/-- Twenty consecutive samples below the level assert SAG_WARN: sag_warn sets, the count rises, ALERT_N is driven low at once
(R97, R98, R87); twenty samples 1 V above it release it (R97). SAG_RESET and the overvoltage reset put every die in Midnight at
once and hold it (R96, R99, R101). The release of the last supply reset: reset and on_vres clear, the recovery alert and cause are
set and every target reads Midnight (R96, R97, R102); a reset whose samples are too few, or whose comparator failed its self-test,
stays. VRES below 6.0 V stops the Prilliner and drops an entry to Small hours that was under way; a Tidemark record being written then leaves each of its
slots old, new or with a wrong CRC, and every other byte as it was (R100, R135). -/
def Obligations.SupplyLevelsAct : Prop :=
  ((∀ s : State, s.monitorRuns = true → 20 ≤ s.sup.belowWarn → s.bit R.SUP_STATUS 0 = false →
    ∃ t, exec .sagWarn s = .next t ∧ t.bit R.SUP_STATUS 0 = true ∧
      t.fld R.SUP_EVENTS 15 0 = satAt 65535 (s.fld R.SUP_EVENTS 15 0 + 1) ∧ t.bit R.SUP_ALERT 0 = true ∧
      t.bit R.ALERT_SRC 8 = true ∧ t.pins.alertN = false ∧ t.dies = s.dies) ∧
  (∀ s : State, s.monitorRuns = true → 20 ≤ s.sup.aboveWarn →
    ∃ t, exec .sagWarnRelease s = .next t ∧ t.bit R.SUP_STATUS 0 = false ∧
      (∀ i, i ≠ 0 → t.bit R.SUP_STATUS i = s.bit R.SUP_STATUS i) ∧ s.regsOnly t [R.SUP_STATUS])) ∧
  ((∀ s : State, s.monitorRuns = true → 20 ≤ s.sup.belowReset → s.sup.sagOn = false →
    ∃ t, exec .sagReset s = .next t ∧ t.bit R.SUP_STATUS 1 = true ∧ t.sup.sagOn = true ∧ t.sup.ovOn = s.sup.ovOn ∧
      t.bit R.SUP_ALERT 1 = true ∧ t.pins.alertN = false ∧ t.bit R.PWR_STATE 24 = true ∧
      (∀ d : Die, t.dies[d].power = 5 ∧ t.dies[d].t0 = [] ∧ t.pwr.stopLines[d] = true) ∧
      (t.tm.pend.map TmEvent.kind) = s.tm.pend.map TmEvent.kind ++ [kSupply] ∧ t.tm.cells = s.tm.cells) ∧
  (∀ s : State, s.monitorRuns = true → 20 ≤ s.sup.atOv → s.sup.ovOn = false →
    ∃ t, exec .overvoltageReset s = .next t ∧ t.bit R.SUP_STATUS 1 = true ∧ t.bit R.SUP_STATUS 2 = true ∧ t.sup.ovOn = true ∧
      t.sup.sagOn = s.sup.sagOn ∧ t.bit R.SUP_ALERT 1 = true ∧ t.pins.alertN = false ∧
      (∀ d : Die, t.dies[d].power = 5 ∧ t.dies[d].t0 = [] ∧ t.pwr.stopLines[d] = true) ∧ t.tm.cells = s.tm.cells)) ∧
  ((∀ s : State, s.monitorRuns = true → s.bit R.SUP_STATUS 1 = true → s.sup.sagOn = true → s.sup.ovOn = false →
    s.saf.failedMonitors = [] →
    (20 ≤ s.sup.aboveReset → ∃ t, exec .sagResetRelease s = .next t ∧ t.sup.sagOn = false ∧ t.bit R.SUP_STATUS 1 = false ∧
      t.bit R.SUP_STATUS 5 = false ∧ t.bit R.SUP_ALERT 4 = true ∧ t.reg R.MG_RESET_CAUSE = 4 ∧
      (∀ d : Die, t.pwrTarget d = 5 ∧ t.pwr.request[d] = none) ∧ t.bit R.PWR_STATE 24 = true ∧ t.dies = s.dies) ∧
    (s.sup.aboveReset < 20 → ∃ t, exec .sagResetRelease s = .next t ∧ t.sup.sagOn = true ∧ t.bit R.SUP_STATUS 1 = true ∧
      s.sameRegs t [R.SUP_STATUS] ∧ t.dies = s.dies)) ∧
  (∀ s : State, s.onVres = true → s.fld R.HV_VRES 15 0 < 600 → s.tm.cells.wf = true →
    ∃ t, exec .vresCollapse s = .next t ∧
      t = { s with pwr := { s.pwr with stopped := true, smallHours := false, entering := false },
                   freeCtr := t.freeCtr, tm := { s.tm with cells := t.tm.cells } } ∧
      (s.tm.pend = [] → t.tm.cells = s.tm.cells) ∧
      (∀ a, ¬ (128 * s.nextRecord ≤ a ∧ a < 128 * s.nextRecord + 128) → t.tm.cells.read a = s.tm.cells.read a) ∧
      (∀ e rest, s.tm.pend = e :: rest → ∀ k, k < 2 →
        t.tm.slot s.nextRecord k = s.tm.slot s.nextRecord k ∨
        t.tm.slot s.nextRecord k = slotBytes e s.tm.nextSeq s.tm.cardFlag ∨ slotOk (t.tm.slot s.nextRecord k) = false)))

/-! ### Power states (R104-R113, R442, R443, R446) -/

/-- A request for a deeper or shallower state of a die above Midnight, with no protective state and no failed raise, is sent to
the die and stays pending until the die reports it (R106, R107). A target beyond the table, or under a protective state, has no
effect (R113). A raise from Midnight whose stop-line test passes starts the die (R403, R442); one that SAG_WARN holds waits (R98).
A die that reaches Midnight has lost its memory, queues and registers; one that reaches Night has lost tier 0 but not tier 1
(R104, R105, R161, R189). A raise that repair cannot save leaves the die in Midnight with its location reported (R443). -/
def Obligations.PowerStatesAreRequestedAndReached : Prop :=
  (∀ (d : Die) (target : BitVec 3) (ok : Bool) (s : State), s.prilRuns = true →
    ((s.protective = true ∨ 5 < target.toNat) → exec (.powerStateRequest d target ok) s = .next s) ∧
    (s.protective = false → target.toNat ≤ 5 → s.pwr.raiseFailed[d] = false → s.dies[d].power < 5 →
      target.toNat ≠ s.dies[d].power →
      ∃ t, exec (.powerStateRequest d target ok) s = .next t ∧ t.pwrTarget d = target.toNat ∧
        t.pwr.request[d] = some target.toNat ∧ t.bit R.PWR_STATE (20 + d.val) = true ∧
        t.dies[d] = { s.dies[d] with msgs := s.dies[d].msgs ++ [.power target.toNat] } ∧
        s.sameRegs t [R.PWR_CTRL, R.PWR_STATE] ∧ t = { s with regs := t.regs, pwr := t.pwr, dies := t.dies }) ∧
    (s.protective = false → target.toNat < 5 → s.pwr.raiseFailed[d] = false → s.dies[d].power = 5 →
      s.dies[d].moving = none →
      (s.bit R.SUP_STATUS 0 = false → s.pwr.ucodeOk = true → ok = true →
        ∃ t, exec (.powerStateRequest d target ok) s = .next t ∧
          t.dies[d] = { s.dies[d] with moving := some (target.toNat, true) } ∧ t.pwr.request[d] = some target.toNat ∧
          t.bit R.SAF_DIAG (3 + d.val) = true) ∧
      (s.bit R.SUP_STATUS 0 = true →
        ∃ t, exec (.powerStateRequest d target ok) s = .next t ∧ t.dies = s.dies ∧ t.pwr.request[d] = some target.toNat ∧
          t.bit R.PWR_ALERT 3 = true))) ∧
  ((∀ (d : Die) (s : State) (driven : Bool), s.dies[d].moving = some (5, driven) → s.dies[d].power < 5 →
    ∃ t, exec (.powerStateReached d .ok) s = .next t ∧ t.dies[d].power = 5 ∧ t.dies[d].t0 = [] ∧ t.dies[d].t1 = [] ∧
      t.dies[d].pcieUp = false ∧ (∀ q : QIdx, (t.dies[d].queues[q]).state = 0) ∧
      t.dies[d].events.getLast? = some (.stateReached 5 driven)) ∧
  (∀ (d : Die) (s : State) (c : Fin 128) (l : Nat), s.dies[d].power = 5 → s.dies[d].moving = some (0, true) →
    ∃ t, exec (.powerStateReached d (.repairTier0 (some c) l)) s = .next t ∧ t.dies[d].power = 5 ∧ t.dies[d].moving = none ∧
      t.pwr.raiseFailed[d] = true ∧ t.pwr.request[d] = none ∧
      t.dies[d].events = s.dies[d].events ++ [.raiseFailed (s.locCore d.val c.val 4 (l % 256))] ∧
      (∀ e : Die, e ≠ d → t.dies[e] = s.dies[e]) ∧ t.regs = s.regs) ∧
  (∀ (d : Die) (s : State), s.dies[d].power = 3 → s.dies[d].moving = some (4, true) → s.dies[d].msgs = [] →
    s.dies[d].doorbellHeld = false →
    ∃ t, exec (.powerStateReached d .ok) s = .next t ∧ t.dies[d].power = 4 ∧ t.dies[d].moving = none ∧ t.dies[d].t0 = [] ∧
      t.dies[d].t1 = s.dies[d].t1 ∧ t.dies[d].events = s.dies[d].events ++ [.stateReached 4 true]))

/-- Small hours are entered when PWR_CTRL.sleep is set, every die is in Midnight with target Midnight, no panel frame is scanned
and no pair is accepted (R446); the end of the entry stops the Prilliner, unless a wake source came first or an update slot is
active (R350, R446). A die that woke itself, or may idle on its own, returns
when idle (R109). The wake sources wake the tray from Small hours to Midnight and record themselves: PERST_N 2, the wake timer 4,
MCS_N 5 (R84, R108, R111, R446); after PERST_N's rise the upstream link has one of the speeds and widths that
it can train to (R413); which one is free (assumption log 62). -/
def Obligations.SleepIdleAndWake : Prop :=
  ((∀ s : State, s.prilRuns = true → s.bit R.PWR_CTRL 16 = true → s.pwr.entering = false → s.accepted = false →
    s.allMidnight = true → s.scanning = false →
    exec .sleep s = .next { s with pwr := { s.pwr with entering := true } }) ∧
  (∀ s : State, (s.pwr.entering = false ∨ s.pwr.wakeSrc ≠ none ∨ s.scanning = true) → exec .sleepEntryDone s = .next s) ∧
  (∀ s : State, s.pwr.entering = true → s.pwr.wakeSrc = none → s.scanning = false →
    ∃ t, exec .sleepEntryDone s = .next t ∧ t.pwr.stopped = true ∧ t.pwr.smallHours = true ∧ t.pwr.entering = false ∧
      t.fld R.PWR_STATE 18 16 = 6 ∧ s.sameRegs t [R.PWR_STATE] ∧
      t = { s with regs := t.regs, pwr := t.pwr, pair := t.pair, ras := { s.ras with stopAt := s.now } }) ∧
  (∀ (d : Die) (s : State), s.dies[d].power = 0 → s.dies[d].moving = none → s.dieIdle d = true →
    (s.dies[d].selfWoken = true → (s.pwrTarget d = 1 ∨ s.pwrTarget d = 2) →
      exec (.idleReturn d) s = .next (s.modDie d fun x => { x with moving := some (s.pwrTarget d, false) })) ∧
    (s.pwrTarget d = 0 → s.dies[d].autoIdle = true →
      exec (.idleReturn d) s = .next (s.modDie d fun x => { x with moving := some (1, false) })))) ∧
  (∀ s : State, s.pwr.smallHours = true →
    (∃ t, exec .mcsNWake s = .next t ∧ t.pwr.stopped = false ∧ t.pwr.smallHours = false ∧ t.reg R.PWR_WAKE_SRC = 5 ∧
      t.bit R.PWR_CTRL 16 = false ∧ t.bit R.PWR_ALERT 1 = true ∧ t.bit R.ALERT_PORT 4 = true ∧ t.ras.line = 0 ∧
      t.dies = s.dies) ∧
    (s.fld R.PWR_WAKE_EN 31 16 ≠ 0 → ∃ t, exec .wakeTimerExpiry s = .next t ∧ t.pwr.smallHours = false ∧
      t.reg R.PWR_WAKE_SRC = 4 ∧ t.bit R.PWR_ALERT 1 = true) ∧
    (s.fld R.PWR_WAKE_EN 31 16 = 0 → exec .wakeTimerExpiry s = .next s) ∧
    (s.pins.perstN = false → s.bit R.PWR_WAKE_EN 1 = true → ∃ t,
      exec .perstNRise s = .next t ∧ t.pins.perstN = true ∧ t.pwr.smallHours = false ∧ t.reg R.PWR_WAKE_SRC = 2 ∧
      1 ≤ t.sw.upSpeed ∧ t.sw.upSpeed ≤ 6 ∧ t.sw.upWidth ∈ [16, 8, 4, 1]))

++++++++

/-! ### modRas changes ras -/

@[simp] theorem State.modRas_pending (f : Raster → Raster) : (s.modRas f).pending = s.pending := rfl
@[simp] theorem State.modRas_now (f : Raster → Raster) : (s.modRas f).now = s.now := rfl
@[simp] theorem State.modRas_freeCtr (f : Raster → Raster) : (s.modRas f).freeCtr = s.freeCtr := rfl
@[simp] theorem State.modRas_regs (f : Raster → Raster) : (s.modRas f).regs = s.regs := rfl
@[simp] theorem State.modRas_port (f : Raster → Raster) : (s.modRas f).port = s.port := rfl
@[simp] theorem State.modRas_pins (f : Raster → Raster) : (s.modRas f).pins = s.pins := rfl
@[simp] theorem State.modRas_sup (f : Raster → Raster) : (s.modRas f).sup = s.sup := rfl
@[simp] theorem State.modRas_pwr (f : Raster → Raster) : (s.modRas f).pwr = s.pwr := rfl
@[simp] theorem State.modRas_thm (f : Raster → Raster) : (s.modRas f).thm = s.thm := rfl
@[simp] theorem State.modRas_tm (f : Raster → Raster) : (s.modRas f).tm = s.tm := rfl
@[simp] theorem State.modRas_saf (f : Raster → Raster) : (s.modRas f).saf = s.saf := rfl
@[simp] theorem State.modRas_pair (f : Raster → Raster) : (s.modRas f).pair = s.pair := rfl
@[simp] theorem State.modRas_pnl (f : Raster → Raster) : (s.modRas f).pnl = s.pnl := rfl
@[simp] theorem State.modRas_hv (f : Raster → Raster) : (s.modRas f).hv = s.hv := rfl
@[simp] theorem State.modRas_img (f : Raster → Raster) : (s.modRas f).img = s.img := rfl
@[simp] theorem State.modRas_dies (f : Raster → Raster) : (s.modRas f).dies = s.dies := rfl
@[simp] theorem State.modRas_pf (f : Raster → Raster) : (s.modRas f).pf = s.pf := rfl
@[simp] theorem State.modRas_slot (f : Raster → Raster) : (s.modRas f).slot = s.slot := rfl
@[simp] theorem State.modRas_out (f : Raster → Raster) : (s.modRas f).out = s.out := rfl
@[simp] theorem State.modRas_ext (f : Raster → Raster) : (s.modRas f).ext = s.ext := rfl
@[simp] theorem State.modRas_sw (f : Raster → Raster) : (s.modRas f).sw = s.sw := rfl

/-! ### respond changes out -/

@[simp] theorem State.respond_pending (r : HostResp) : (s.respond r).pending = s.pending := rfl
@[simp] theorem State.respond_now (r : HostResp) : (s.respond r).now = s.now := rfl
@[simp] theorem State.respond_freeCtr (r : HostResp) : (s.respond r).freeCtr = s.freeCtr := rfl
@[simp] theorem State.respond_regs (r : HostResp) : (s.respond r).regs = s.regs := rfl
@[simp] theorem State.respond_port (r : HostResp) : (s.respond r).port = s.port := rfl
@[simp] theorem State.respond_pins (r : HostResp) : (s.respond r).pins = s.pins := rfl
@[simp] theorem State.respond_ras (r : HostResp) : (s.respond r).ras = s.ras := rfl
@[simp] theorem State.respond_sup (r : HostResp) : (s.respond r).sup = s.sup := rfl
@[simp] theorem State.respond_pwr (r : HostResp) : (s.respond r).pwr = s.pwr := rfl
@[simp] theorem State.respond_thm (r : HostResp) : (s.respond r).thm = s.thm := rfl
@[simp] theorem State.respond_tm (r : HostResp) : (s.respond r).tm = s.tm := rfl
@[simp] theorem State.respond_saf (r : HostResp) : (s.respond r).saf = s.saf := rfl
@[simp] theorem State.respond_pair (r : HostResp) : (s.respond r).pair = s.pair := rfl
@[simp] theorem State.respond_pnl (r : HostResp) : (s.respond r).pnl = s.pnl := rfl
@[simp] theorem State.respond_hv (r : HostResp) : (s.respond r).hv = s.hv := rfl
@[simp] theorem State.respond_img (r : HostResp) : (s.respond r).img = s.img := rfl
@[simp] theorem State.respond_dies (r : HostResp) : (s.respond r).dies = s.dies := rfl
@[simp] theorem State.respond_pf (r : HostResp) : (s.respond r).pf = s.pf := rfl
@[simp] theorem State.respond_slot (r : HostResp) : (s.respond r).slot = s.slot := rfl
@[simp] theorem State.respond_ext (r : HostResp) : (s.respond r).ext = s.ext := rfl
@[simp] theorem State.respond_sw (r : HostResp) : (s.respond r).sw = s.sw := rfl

++++++++

◆ **WORK REQUEST**:
Whatever else the listing above holds, retype exactly only the lines from the one containing "low at once" to the one containing "once and hold", both ends kept.

◆ **TASK RESULT**:
/-- Twenty consecutive samples below the level assert SAG_WARN: sag_warn sets, the count rises, ALERT_N is driven low at once
(R97, R98, R87); twenty samples 1 V above it release it (R97). SAG_RESET and the overvoltage reset put every die in Midnight at
once and hold it (R96, R99, R101). The release of the last supply reset: reset and on_vres clear, the recovery alert and cause are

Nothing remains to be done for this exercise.